*SOURCE INFORMATION*

/-- A raw program of the NOR ANDs the words of its page into their bytes, none for an empty FLUSH (log 16), and an erase sets 64
KiB; neither touches another byte, one that fails leaves only its own undefined, and a full page that waited is programmed next. A
journal record is the current one of its key, one SEQ above the last, and programs only clear bits; where no sector has room it
waits (log 83); a read returns it. Refused and repeated commands write nothing. Compaction changes what no key holds, and once a
sector's current records have moved its erase starts. A sector that is erased counts one above its old count, or, where its header
was unreadable, the highest of the journal; one that cannot be erased is RETIRED, and so is one in which a program failed, once it
is compacted (log 84). -/
def Obligations.BarnWrites : Prop :=
  (∀ (a : Nat) ws (s : State), s.isUp → s.barn.rawBusy = some (false, a, ws) → Ends (.rawDone true) s fun t =>
    (∀ x, norGet t.barn x = ws.foldl (fun v e => if wordAt a e.1 x then v &&& BitVec.ofNat 8 (e.2.toNat / 256 ^ (x - (256 * a + 4 * e.1)))
      else v) (norGet s.barn x)) ∧
    RawOver s t ∧ t.fld F.barnRawCtlErr = s.fld F.barnRawCtlErr) ∧
  (∀ (a : Nat) ws (s : State), s.isUp → s.barn.rawBusy = some (true, a, ws) → Ends (.rawDone true) s fun t =>
    (∀ x, norGet t.barn x = if a ≤ x ∧ x < a + 0x10000 then 0xFF else norGet s.barn x) ∧
    RawOver s t ∧ t.fld F.barnRawCtlErr = s.fld F.barnRawCtlErr) ∧
  (∀ erase (a : Nat) ws (s : State), s.isUp → s.barn.rawBusy = some (erase, a, ws) → Ends (.rawDone false) s fun t =>
    (∀ x, (if erase then x < a ∨ a + 0x10000 ≤ x else ∀ e ∈ ws, wordAt a e.1 x = false) → norGet t.barn x = norGet s.barn x) ∧
    RawOver s t ∧ t.fld F.barnRawCtlErr = 1) ∧
  (∀ path (s : State), s.takes path → s.barn.rawBusy = none → Ends (.rawFlush path) s fun t =>
    (∀ page ws, s.barn.page = some (page, ws) → t.barn = { s.barn with rawBusy := some (false, page, ws), page := none }) ∧
    (s.barn.page = none → ∃ page, t.barn = { s.barn with rawBusy := some (false, page, []) }) ∧ t.fld F.barnRawCtlBusy = 1 ∧
    SameRegsBut (· = A.barnRawCtl) s t ∧ TouchesOnly [.regs, .barn] s t) ∧
  (∀ path (s : State), s.takes path → s.barn.rawBusy = none → Ends (.rawErase path) s fun t =>
    (rawWritable s (4 * barnIndexWord s path / 0x10000 * 0x10000) = true → t.fld F.barnRawCtlBusy = 1 ∧
      t.barn = { s.barn with rawBusy := some (true, 4 * barnIndexWord s path / 0x10000 * 0x10000, []) }) ∧
    (rawWritable s (4 * barnIndexWord s path / 0x10000 * 0x10000) = false → t.fld F.barnRawCtlErr = 1 ∧ t.barn = s.barn) ∧
    SameRegsBut (· = A.barnRawCtl) s t ∧ TouchesOnly [.regs, .barn] s t) ∧
  (∀ path ok (s : State), (s.barn.rawBusy ≠ none → exec (.rawFlush path) s = .next s ∧ exec (.rawErase path) s = .next s) ∧
    (s.barn.rawBusy = none → exec (.rawDone ok) s = .next s)) ∧
  (∀ path (s : State), s.takes path → s.flag F.barnJwCtlBusy = false →
    writeRefusal s.barn (s.fld F.barnJwCtlKey) (s.fld F.barnJwCtlLen) = 0 → s.barn.jobHand = none → s.barn.jobs = [] →
    Ends (.journalWrite path) s fun t => t.fld F.barnJwCtlBusy = 1 ∧
      t.barn.jobHand = some { key := s.fld F.barnJwCtlKey, payload := tableBytes s.barn.table1 (s.fld F.barnJwCtlLen), host := true } ∧
      t.barn.nor = s.barn.nor ∧ SameRegsBut (· = A.barnJwCtl) s t ∧ TouchesOnly [.regs, .barn] s t) ∧
  (∀ path (s : State), s.takes path → s.flag F.barnJwCtlBusy = false →
    writeRefusal s.barn (s.fld F.barnJwCtlKey) (s.fld F.barnJwCtlLen) ≠ 0 → Ends (.journalWrite path) s fun t =>
      t.fld F.barnJwCtlStatus = writeRefusal s.barn (s.fld F.barnJwCtlKey) (s.fld F.barnJwCtlLen) ∧ t.fld F.barnJwCtlBusy = 0 ∧
      OnlyRegs (· = A.barnJwCtl) s t ∧ TouchesOnly Part.shared s t) ∧
  (∀ (j : JJob) (s : State), s.isUp → s.barn.jobHand = some j → hasRoom s.barn (recordSize j.payload.length) = true →
    Ends .jwDone s fun t => (∀ k, keyHolds t.barn k = if k = j.key then (keySeq s.barn j.key + 1, j.payload) else keyHolds s.barn k) ∧
      (∀ a, norGet t.barn a &&& norGet s.barn a = norGet t.barn a) ∧
      (j.host = true → t.fld F.barnJwCtlBusy = 0 ∧ t.fld F.barnJwCtlStatus = 1 ∧
        t.reg A.barnJwSeq = BitVec.ofNat 32 (keySeq s.barn j.key + 1)) ∧
      OnlyRegs (fun a => a = A.barnJwCtl ∨ a = A.barnJwSeq ∨ a = A.barnCompactions ∨ a = A.barnFlogSeq) s t ∧
      TouchesOnly (Part.shared ++ [.barn]) s t) ∧
  (∀ (j : JJob) (s : State), s.barn.jobHand = some j → hasRoom s.barn (recordSize j.payload.length) = false →
    exec .jwDone s = .next s) ∧
  (∀ path (s : State), s.takes path → s.flag F.barnJrCtlBusy = false → Ends (.journalRead path) s fun t =>
    t.fld F.barnJrCtlBusy = 1 ∧ t.barn = { s.barn with readKey := some (s.fld F.barnJrCtlKey) } ∧
    SameRegsBut (· = A.barnJrCtl) s t ∧ TouchesOnly [.regs, .barn] s t) ∧
  (∀ k seq (bs : List Byte) (s : State), s.isUp → s.barn.readKey = some k → keyHolds s.barn k = (seq, bs) →
    seq ≠ 0 → bs ≠ [] → bs.length ≤ 240 → Ends .jrDone s fun t =>
      t.fld F.barnJrCtlStatus = 1 ∧ t.fld F.barnJrCtlLen = bs.length ∧ t.fld F.barnJrCtlBusy = 0 ∧ t.barn.readKey = none ∧
      t.reg A.barnJrSeq = BitVec.ofNat 32 seq ∧ tableBytes t.barn.table2 bs.length = bs ∧
      OnlyRegs (fun a => a = A.barnJrCtl ∨ a = A.barnJrSeq) s t ∧ TouchesOnly (Part.shared ++ [.barn]) s t) ∧
  (∀ path (s : State), (s.flag F.barnJwCtlBusy = true → exec (.journalWrite path) s = .next s) ∧
    (s.flag F.barnJrCtlBusy = true → exec (.journalRead path) s = .next s) ∧ (s.barn.jobHand = none → exec .jwDone s = .next s) ∧
    (s.barn.readKey = none → exec .jrDone s = .next s) ∧ (s.barn.sumDirty = false → exec .faultSummaryWrite s = .next s)) ∧
  (∀ s : State, s.isUp → s.barn.sumDirty = true → Ends .faultSummaryWrite s fun t => t.barn.sumDirty = false ∧
    (s.barn.jobs = [] → s.barn.jobHand = none → t.barn.jobHand =
      some { key := 4097, payload := s.barn.summary.flatMap (leBytes 4) ++ List.replicate 12 0, host := false }) ∧ TouchesOnly [.barn] s t) ∧
  (∀ s : State, (∀ k, keyHolds (goOn s).barn k = keyHolds s.barn k) ∧
    (∀ a, norGet (goOn s).barn a &&& norGet s.barn a = norGet (goOn s).barn a) ∧
    (s.pow.started = false ∨ writerFree s.barn = false ∨ sectors.filter (mustCompact s.barn) = [] → goOn s = s) ∧
    OnlyRegs (fun a => a = A.barnCompactions ∨ a = A.barnFlogSeq) s (goOn s) ∧ TouchesOnly (Part.shared ++ [.barn]) s (goOn s)) ∧
  (∀ (j : Nat) (s : State), s.pow.started = true → writerFree s.barn = true → sectors.filter (mustCompact s.barn) = [j] →
    Compacted s (goOn s) j) ∧
  (∀ (j : Nat) (s : State), s.isUp → victim s.barn = some j → (erasedSectors s.barn).length < 8 → gleaningNow s.barn = false →
    s.barn.failed = [] → writerFree s.barn = true → Ends .gleanerRun s fun t =>
      (∀ k, keyHolds t.barn k = keyHolds s.barn k) ∧ Compacted s t j ∧
      (∀ o, openSector s.barn = some o → 16 ≤ smGet 0 s.barn.fill o → smGet 0 s.barn.fill o + sectorLive s.barn j ≤ 4096 →
        t.barn.erasing = s.barn.erasing ++ [j]) ∧
      SameRegsBut (· = A.barnCompactions) s t ∧ TouchesOnly [.regs, .barn] s t) ∧
  (∀ s : State, sectors.filter (mustCompact s.barn) = [] → victim s.barn = none ∨ 8 ≤ (erasedSectors s.barn).length ∨
    gleaningNow s.barn = true ∨ s.barn.failed ≠ [] → exec .gleanerRun s = .next s) ∧
  (∀ s : State, writerFree s.barn = false → exec .gleanerRun s = .next s) ∧
  (∀ (j : Nat) (s : State), s.isUp → s.barn.erasing.contains j = true → Ends (.sectorEraseDone j) s fun t => ∃ u, t = goOn u ∧
    (∀ x, norGet u.barn x = if eraseAddr j ≤ x ∧ x < eraseAddr j + 4096 then 0xFF else norGet s.barn x) ∧
    (∀ i, smGet 0 u.barn.erases i = if i = j ∧ j < 128 then
      (if headerValid s.barn j then smGet 0 s.barn.erases j + 1 else topErases s.barn) else smGet 0 s.barn.erases i) ∧
    u.barn.erasing = s.barn.erasing.filter (· != j) ∧ TouchesOnly [.barn] s u) ∧
  (∀ (j : Nat) (s : State), s.barn.erasing.contains j = false → exec (.sectorEraseDone j) s = .next s) ∧
  (∀ (j : Fin 128) (s : State), s.isUp → s.barn.erasing.contains j.val = true → Ends (.sectorRetired j true) s fun t =>
    sectorState t.barn j = 8 ∧ t.barn.erasing.contains j.val = false) ∧
  (∀ (j : Fin 128) (s : State), s.isUp → s.barn.erasing.contains j.val = false → s.barn.failed.contains j.val = false →
    sectorState s.barn j ≠ 8 → Ends (.sectorRetired j false) s fun t => (∀ k, keyHolds t.barn k = keyHolds s.barn k) ∧
      (headerValid s.barn j = false → sectorState t.barn j = 8) ∧
      (headerValid s.barn j = true → (t.barn.failed.contains j.val = true ∨ sectorState t.barn j = 8) ∧
        (openSector s.barn = some j.val → inState t.barn 1 1 j = false))) ∧
  ∀ (j : Fin 128) (s : State), (s.barn.erasing.contains j.val = false → exec (.sectorRetired j true) s = .next s) ∧
    (s.barn.erasing.contains j.val = true ∨ s.barn.failed.contains j.val = true ∨ sectorState s.barn j = 8 →
      exec (.sectorRetired j false) s = .next s)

*BRIEF*
Report how many lines in the listing above include the word "contains". Give nothing but the number.

*SOLUTION TO THIS EXERCISE*
8